Risk types materiality assessment in 2018 covered in total 36 defined by the Bank/Group risk types, including many types of nonfinancial and hard-to-measure risks. Regarding the latter, there were following risk types defined and evaluated, including: outsourcing risk, reputational risk, business risk, litigation risk, excessive leverage risk, separated risk of exposures secured on residential real estate in FX – RRE FX and other. As a result of the assessment, additional internal capital to cover RRE FX risk and hard-to-measure risk types was decided to be maintained (look at the above table).
In internal capital calculation, the Group has taken a conservative approach to the correlation between individual risk types (the fact that different risk types do not convert to losses simultaneously) and calculates the effect of diversification on the entire loss distribution.
In line with the recommendations issued by the banking supervision authority, individual risk types and the diversification effect are subjected to stress tests. The total diversified internal capital is subject to economic assessment of capital adequacy, by a comparison with “risk bearing capacity” (available financial resources). The Group conservatively assumes that the available financial resources are equivalent to regulatory own funds which form the basis for calculating the total capital ratio.

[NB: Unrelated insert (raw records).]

theorem spriteHits_le_one (hW : 8 ≤ s.cfg.fbW) (hH : 15 ≤ s.cfg.fbH) (hx : px < s.cfg.fbW) :
    spriteHits s x y n.val px py ≤ 1 := by
  have hlen : (readBytes s (baseAddr s) n.val).length ≤ s.cfg.fbH := by
    rw [readBytes, List.length_map, List.length_range]
    omega
  rw [← count_drawDots hx]
  exact List.nodup_iff_count_le_one.1 (nodup_spriteDots s.cfg hW _ _ _ hlen) _

/-! #### Collision (R201) -/

/-- Some 1 bit of the sprite meets pixel `(px, py)` while it is 1: the pixel was lit and is reached, or it is reached twice. -/
def MeetsLitPixel (s : State) (x y : RegIdx) (n px py : Nat) : Prop :=
  pixel s px py = true ∧ 1 ≤ spriteHits s x y n px py ∨ 2 ≤ spriteHits s x y n px py

theorem MeetsLitPixel.one_le_spriteHits {n : Nat} (h : MeetsLitPixel s x y n px py) : 1 ≤ spriteHits s x y n px py :=
  h.elim And.right Nat.le_of_succ_le

/-- A pixel that is reached once at most collides by its own colour. -/
theorem MeetsLitPixel.pixel_eq_true {n : Nat} (h : MeetsLitPixel s x y n px py) (hone : spriteHits s x y n px py ≤ 1) :
    pixel s px py = true :=
  h.elim And.left fun htwo => absurd hone (Nat.not_le.2 htwo)

theorem drawn_collides_iff (hW : 1 ≤ s.cfg.fbW) (hH : 1 ≤ s.cfg.fbH) :
    (drawn x y n s).2 = true ↔
      ∃ px py, px < s.cfg.fbW ∧ py < s.cfg.fbH ∧ MeetsLitPixel s x y n.val px py := by
  rw [drawn, hit_xorDots]
  constructor
  · rintro (hfalse | ⟨d, hd⟩)
    · cases hfalse
    · have hcount : 0 < (drawDots s x y n).count d := hd.elim And.right Nat.le_of_succ_le
      obtain ⟨px, py, hx, hy, rfl⟩ := exists_pixel_of_mem_drawDots hW hH (List.count_pos_iff.1 hcount)
      rw [count_drawDots hx] at hd
      exact ⟨px, py, hx, hy, hd⟩
  · rintro ⟨px, py, hx, -, h⟩
    refine .inr ⟨pixelIndex s.cfg px py, ?_⟩
    rw [count_drawDots hx]
    exact h

end Sys2Proof.Machine
end

section
/-! SUPPORT. The statements of 46_display.md. -/

namespace Sys2Proof.Machine

/-- Settles O16: neither execution nor fault entry nor the end of the cycle writes `cfg`. -/
theorem noCycleChangesTheParameters : Obligations.NoCycleChangesTheParameters := by
  intro s t h
  rcases step_executed h with ⟨-, rfl⟩ | ⟨-, u, rfl, hu⟩
  · rfl
  · rw [endCycle_cfg]
    rcases hu with ⟨c, info, rfl⟩ | ⟨i, hx⟩
    · rfl
    · exact hx.cfg_eq

/-- Settles O55: the dots drawn reach each pixel as often as `spriteHits` counts, and only pixels of the screen. -/
theorem drawFlipsPixelsAndReportsCollision : Obligations.DrawFlipsPixelsAndReportsCollision := by
  intro s x y n hW hH hrange
  refine ⟨_, execDrw_inRange hrange, fun px py hx _ => ?pixels, fun hsome => ?lit, fun hnone => ?clear,
    advance_writeReg_writeScreen_frame ..⟩
  case pixels =>
    rw [← count_drawDots hx]
    exact contains_xorDots _ _ _
  case lit =>
    rw [reg_advance_writeReg, (drawn_collides_iff hW hH).2 hsome]
    rfl
  case clear =>
    have hmiss : (drawn x y n s).2 = false := Bool.eq_false_iff.2 fun hhit =>
      let ⟨px, py, hx, hy, h⟩ := (drawn_collides_iff hW hH).1 hhit
      hnone px py hx hy h
    rw [reg_advance_writeReg, hmiss]
    rfl

/-- Settles O56 from O55 for each draw: the second reaches every pixel as often as the first, and on a large screen that is
once at most, so a clear target is lit between the two exactly where the sprite has a 1 bit. -/
theorem drawingTwiceRestoresTheScreen : Obligations.DrawingTwiceRestoresTheScreen := by
  intro s t u x y n hW hH ht hrun hu
  have hrange := inRange_of_execDrw_running ht hrun
  obtain ⟨_, ht', htpixel, -, htclear, -, -, hti, -, htmem, -, -, htcfg, -⟩ :=
    drawFlipsPixelsAndReportsCollision s x y n hW hH hrange
  cases ht'.symm.trans ht
  generalize hr : { t with v := s.v } = r at hu
  have hri : r.i = s.i := hr ▸ hti
  have hrcfg : r.cfg = s.cfg := hr ▸ htcfg
  have hrpixel : ∀ px py, pixel r px py = pixel t px py := hr ▸ fun _ _ => rfl
  have hrhits : ∀ px py, spriteHits r x y n px py = spriteHits s x y n px py :=
    spriteHits_congr (hr ▸ htmem) (hr ▸ fun _ _ => rfl) hri hrcfg x y n
  obtain ⟨_, hu', hupixel, hulit, huclear, -⟩ :=
    drawFlipsPixelsAndReportsCollision r x y n (hrcfg ▸ hW) (hrcfg ▸ hH) (hri ▸ hrange)
  cases hu'.symm.trans hu
  simp only [hrhits, hrpixel, hrcfg] at hupixel hulit huclear
  refine ⟨fun px py hx hy => ?restored, fun hW8 hH15 htarget => ⟨?first, ?second⟩⟩
  case restored => rw [hupixel px py hx hy, htpixel px py hx hy, Bool.xor_assoc, Bool.xor_self, Bool.xor_false]
  case first =>
    refine htclear fun px py hx hy (hmeet : MeetsLitPixel s x y n px py) => ?_
    have hdark := htarget px py hx hy hmeet.one_le_spriteHits
    exact Bool.false_ne_true (hdark.symm.trans (hmeet.pixel_eq_true (spriteHits_le_one hW8 hH15 hx)))
  case second =>
    constructor
    · intro hflag
      by_contra hnone
      have hzero := huclear fun px py hx hy hmeet => hnone ⟨px, py, hx, hy, hmeet.elim And.right Nat.le_of_succ_le⟩
      exact absurd (hzero.symm.trans hflag) (by decide)
    · rintro ⟨px, py, hx, hy, hhit⟩
      have hone : spriteHits s x y n px py = 1 := le_antisymm (spriteHits_le_one hW8 hH15 hx) hhit
      have hlit : pixel t px py = true := by rw [htpixel px py hx hy, htarget px py hx hy hhit, hone]; rfl
      exact hulit ⟨px, py, hx, hy, .inl ⟨hlit, hhit⟩⟩

/-- Settles O57: the row of O3, and no pixel of an empty screen is lit. -/
theorem clearScreenZeroesEveryPixel : Obligations.ClearScreenZeroesEveryPixel :=
  ⟨fun w hw => (decodeFollowsMaskAndMatch w).1.2 hw,
    fun s => ⟨_, rfl, fun _ _ => rfl, advance_writeScreen_frame [] s⟩⟩

end Sys2Proof.Machine
end

section
/-! SUPPORT. The faults of 60_exceptions.md (R220 to R224): how a cycle comes to halt, how it comes to complete an instruction,
and what each leaves in the timers (R240). -/

namespace Sys2Proof.Machine

variable {s t u : State} {i : Instr}

/-! #### Halting (R222, R223) -/

/-- Only fault entry halts, with a fault of the instruction's row in R224: every other shape of execution ends in `Running`
or `AwaitingKey`. -/
theorem Executed.eq_enterFault_of_halted (h : Executed s i t) (he : t.engine = .halted) :
    ∃ c info, c ∈ faultsAtExecution i ∧ t = enterFault c info s := by
  cases h with
  | faulted c info hc => exact ⟨c, info, hc, rfl⟩
  | _ => simp at he

/-- A cycle that halts the engine is a fault entry and the end of the cycle. -/
theorem step_eq_enterFault_of_halted (hh : s.engine ≠ .halted) (h : step s = .next t) (he : t.engine = .halted) :
    ∃ c info, t = endCycle (enterFault c info s) := by
  rcases step_executed h with ⟨hs, -⟩ | ⟨-, u, rfl, ⟨c, info, rfl⟩ | ⟨i, hx⟩⟩
  · exact absurd hs hh
  · exact ⟨c, info, rfl⟩
  · rw [endCycle_engine] at he
    obtain ⟨c, info, -, rfl⟩ := hx.eq_enterFault_of_halted he
    exact ⟨c, info, rfl⟩

/-! #### Completing an instruction (R100) -/

/-- A cycle that ends in `Running` completed a fetched instruction. -/
theorem step_eq_endCycle_of_running (h : step s = .next t) (hr : t.engine = .running) :
    ∃ i u, Fetches s i ∧ exec i s = .next u ∧ u.engine = .running ∧ t = endCycle u := by
  rcases step_cases h with ⟨hh, rfl⟩ | ⟨hh, ⟨c, info, -, rfl⟩ | ⟨w, -, -, -, rfl⟩ | ⟨i, u, hpc, ha, hd, hx, rfl⟩⟩
  · rw [hh] at hr; cases hr
  · cases hr
  · cases hr
  · rw [endCycle_engine] at hr
    exact ⟨i, u, ⟨hh, hpc, ha, hd⟩, hx, hr, rfl⟩

/-! #### The timers (R181, R182, R240) -/

theorem dt_of_exec_ldDtVx {x : RegIdx} (h : exec (.ldDtVx x) s = .next t) : t.dt = reg s x := by
  cases h; rfl

theorem st_of_exec_ldStVx {x : RegIdx} (h : exec (.ldStVx x) s = .next t) : t.st = reg s x := by
  cases h; rfl

/-- An instruction that parked or faulted leaves both timers (R193, R222). -/
theorem Executed.sameTimers_of_not_running (h : Executed s i t) (hr : t.engine ≠ .running) : SameTimers s t := by
  cases h with
  | faulted | parked => exact ⟨rfl, rfl⟩
  | _ => exact absurd (by simp) hr

/-- The timer phase does not run where no instruction completed. -/
theorem sameTimers_endCycle_of_not_running (hr : u.engine ≠ .running) : SameTimers u (endCycle u) :=
  ⟨by rw [endCycle_dt, if_neg hr], by rw [endCycle_st, if_neg hr]⟩

/-- A cycle that does not end in `Running` leaves both timers. -/
theorem sameTimers_of_step_not_running (h : step s = .next t) (hr : t.engine ≠ .running) : SameTimers s t := by
  rcases step_executed h with ⟨-, rfl⟩ | ⟨-, u, rfl, hu⟩
  · exact ⟨rfl, rfl⟩
  · rw [endCycle_engine] at hr
    obtain ⟨hdt, hst⟩ := sameTimers_endCycle_of_not_running hr
    have hexec : SameTimers s u := by
      rcases hu with ⟨c, info, rfl⟩ | ⟨i, hx⟩
      · exact ⟨rfl, rfl⟩
      · exact hx.sameTimers_of_not_running hr
    exact ⟨hdt.trans hexec.1, hst.trans hexec.2⟩

theorem dt_endCycle_of_running {b : Byte} (hr : u.engine = .running) (hb : u.dt = b) :
    (endCycle u).dt = if b = 0 then 0 else b - 1 := by
  rw [endCycle_dt, if_pos hr, hb, countDown]

theorem st_endCycle_of_running {b : Byte} (hr : u.engine = .running) (hb : u.st = b) :
    (endCycle u).st = if b = 0 then 0 else b - 1 := by
  rw [endCycle_st, if_pos hr, hb, countDown]

end Sys2Proof.Machine
end

section
/-! SUPPORT. The statements of 60_exceptions.md. -/

namespace Sys2Proof.Machine

/-- Settles O10: a cycle that halts is a fault entry from the state it started in, and the codes of R221's table are 1 to 7. -/
theorem everyHaltIsPrecise : Obligations.EveryHaltIsPrecise := by
  intro s t hh h he
  obtain ⟨c, info, rfl⟩ := step_eq_enterFault_of_halted hh h he
  obtain ⟨hfaulted, hsample⟩ := endCycle_enterFault_faulted c info s
  refine ⟨c, info, hfaulted, hsample, ?_⟩
  rw [endCycle_faultCode, enterFault_faultCode]
  exact faultCodeOf_range c

/-- Settles O18: the timer phase counts down what the executed instruction left, which is `V[X]` in the timer that FX15 or
FX18 names and the old value in every other case. -/
theorem timersCountDownOncePerCompletedCycle : Obligations.TimersCountDownOncePerCompletedCycle := by
  intro s t h
  refine ⟨sameTimers_of_step_not_running h, fun hr => ?_⟩
  obtain ⟨i, u, hfetch, hx, hrun, rfl⟩ := step_eq_endCycle_of_running h hr
  refine ⟨i, hfetch, ?_, fun hi => ?_, ?_, fun hi => ?_⟩
  · rintro x rfl
    exact dt_endCycle_of_running hrun (dt_of_exec_ldDtVx hx)
  · exact dt_endCycle_of_running hrun ((exec_executed hx).dt_eq hi)
  · rintro x rfl
    exact st_endCycle_of_running hrun (st_of_exec_ldStVx hx)
  · exact st_endCycle_of_running hrun ((exec_executed hx).st_eq hi)

/-- Settles O23: execution halts by fault entry only, with a fault of the instruction's row. -/
theorem eachInstructionRaisesOnlyItsFaults : Obligations.EachInstructionRaisesOnlyItsFaults := by
  intro i s t h he
  obtain ⟨c, info, hc, rfl⟩ := (exec_executed h).eq_enterFault_of_halted he
  exact ⟨c, info, hc, enterFault_faulted c info s⟩

/-- Settles O9: the cycle's first test answers the halted state itself, and `hostReset` writes every field but the
parameters and the samples. -/
theorem haltedCycleChangesNothing : Obligations.HaltedCycleChangesNothing :=
  fun _ hh => ⟨hh, if_pos hh, rfl, rfl, rfl⟩

end Sys2Proof.Machine
end

section
/-! SUPPORT. The host's operations (R38, R260, R262): reset, program load, and the stores both loads make. -/

namespace Sys2Proof.Machine

variable {s t : State}

/-! #### Reset (R40, R260) -/

/-- Below 0x050 an unlisted byte is the glyph table's (R31). -/
theorem unlistedByte_glyph (rom : Vector Byte 80) (a : Fin 80) : unlistedByte rom a.val = rom[a] := by
  rw [unlistedByte, Vector.getElem?_eq_getElem a.isLt]
  rfl

/-- Above the glyph table an unlisted byte is 0 (R32). -/
theorem unlistedByte_above (rom : Vector Byte 80) {a : Nat} (h : 0x050 ≤ a) : unlistedByte rom a = 0 := by
  rw [unlistedByte, Vector.getElem?_eq_none h]
  rfl

theorem readByte_resetWith (c : Config) (a : Nat) : readByte (State.resetWith c) a = unlistedByte c.glyphRom a := rfl

theorem readByte_hostReset (s : State) (a : Nat) : readByte (hostReset s) a = unlistedByte s.cfg.glyphRom a := rfl

theorem reg_hostReset (s : State) (r : RegIdx) : reg (hostReset s) r = 0 := Vector.getElem_replicate r.isLt

theorem stack_hostReset (s : State) (j : Fin 16) : (hostReset s).stack[j] = 0 := Vector.getElem_replicate j.isLt

theorem inv_resetWith {c : Config} (hc : c.wellFormed = true) : (State.resetWith c).Inv where
  config := hc
  memory := resetWith_memory_wf c
  glyphs a := (readByte_resetWith c a).trans (unlistedByte_glyph c.glyphRom a)
  stackPointer := Nat.zero_le _
  screen := rfl
  faultRegs := (faultRegsFit_of_not_halted (by simp [State.resetWith])).2 ⟨rfl, rfl⟩

/-- The samples that reset leaves to the host are no part of the invariant. -/
theorem inv_hostReset (hc : s.cfg.wellFormed = true) : (hostReset s).Inv :=
  { inv_resetWith hc with }

/-! #### Stores at rising addresses -/

/-- The byte `k` of a run of stores stands at its place. -/
theorem readByte_storeBytes_of_lt {bs : List Byte} {k : Nat} (hk : k < bs.length) (a : Nat) (s : State) :
    readByte (storeBytes a bs s) (a + k) = bs[k] := by
  rw [readByte_storeBytes, if_pos (Nat.le_add_right a k), Nat.add_sub_cancel_left, List.getElem?_eq_getElem hk]
  rfl

theorem storeBytes_eq_with_mem (a : Nat) (bs : List Byte) (s : State) :
    storeBytes a bs s = { s with mem := (storeBytes a bs s).mem } := by
  induction bs generalizing a s with
  | nil => rfl
  | cons b bs ih => exact ih (a + 1) (writeByte a b s)

/-- Stores above the glyph table and inside the address space keep the invariant (R31, R61). -/
theorem inv_storeBytes {a : Nat} {bs : List Byte} (hs : s.Inv) (hlo : 0x050 ≤ a) (hhi : a + bs.length ≤ memSize) :
    (storeBytes a bs s).Inv where
  config := by simpa using hs.config
  memory := by simpa using storeBytes_wf bs a s hs.memory hhi
  glyphs := hs.glyphs.of_readByte_eq (by simp) fun b hb => storeBytes_outside bs a s b (.inl (by omega))
  stackPointer := by simpa using hs.stackPointer
  screen := by simpa using hs.screen
  faultRegs := by simpa [FaultRegsFit] using hs.faultRegs

/-! #### Loads (R262) -/

variable {image : List Byte}

theorem imageFits_iff : imageFits image = true ↔ image.length ≤ progMax := decide_eq_true_iff

theorem hostLoad_next (hs : s = hostReset s) (hfit : image.length ≤ progMax) :
    hostLoad image s = .next (storeBytes progBase image s) := by
  rw [hostLoad, if_neg (not_not.2 hs), if_pos (imageFits_iff.2 hfit)]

The internal capital adequacy assessment process following the Group’s approach is closely linked to the risk, capital and business management processes in place in the Group. It consists of the following stages:
- Classification and assessment of materiality of risk types, to determine the method for incorporating them in the risk management process and in the ICAAP process,
- Measurement (quantification) of risk,
- Aggregation of internal capital to secure material risk of operations, while taking into account the effect of correlation between risk types,
- Assessment of capital adequacy by comparing the Bank’s economic risk (internal capital) to its capacity to cover the risk,
- Allocation of internal capital to business lines/areas of operation,
- Use of allocated internal capital to measure risk-based efficiency, set risk limits, reallocate capital while taking into account risk-weighted returns.
- Control and monitoring of the risk level, available financial resources, capital limits and objectives.
Capital adequacy assessment carried out at the end of 2018 indicates a high level of this adequacy, which is shown in a significant surplus of capital resources (equivalent to regulatory own funds) as compared to economic risk (internal capital value) and risk calculated on the basis of supervisory regulations (the value of minimum capital requirements to cover risk). Internal capital at the end of 2018 is about one third higher than the capital requirements in the 1st Pillar.
Both the Bank and the Group meet the statutory requirements regarding the level of own funds and the internal capital set forth in Article 128 of the Banking Law Act and in the CRR.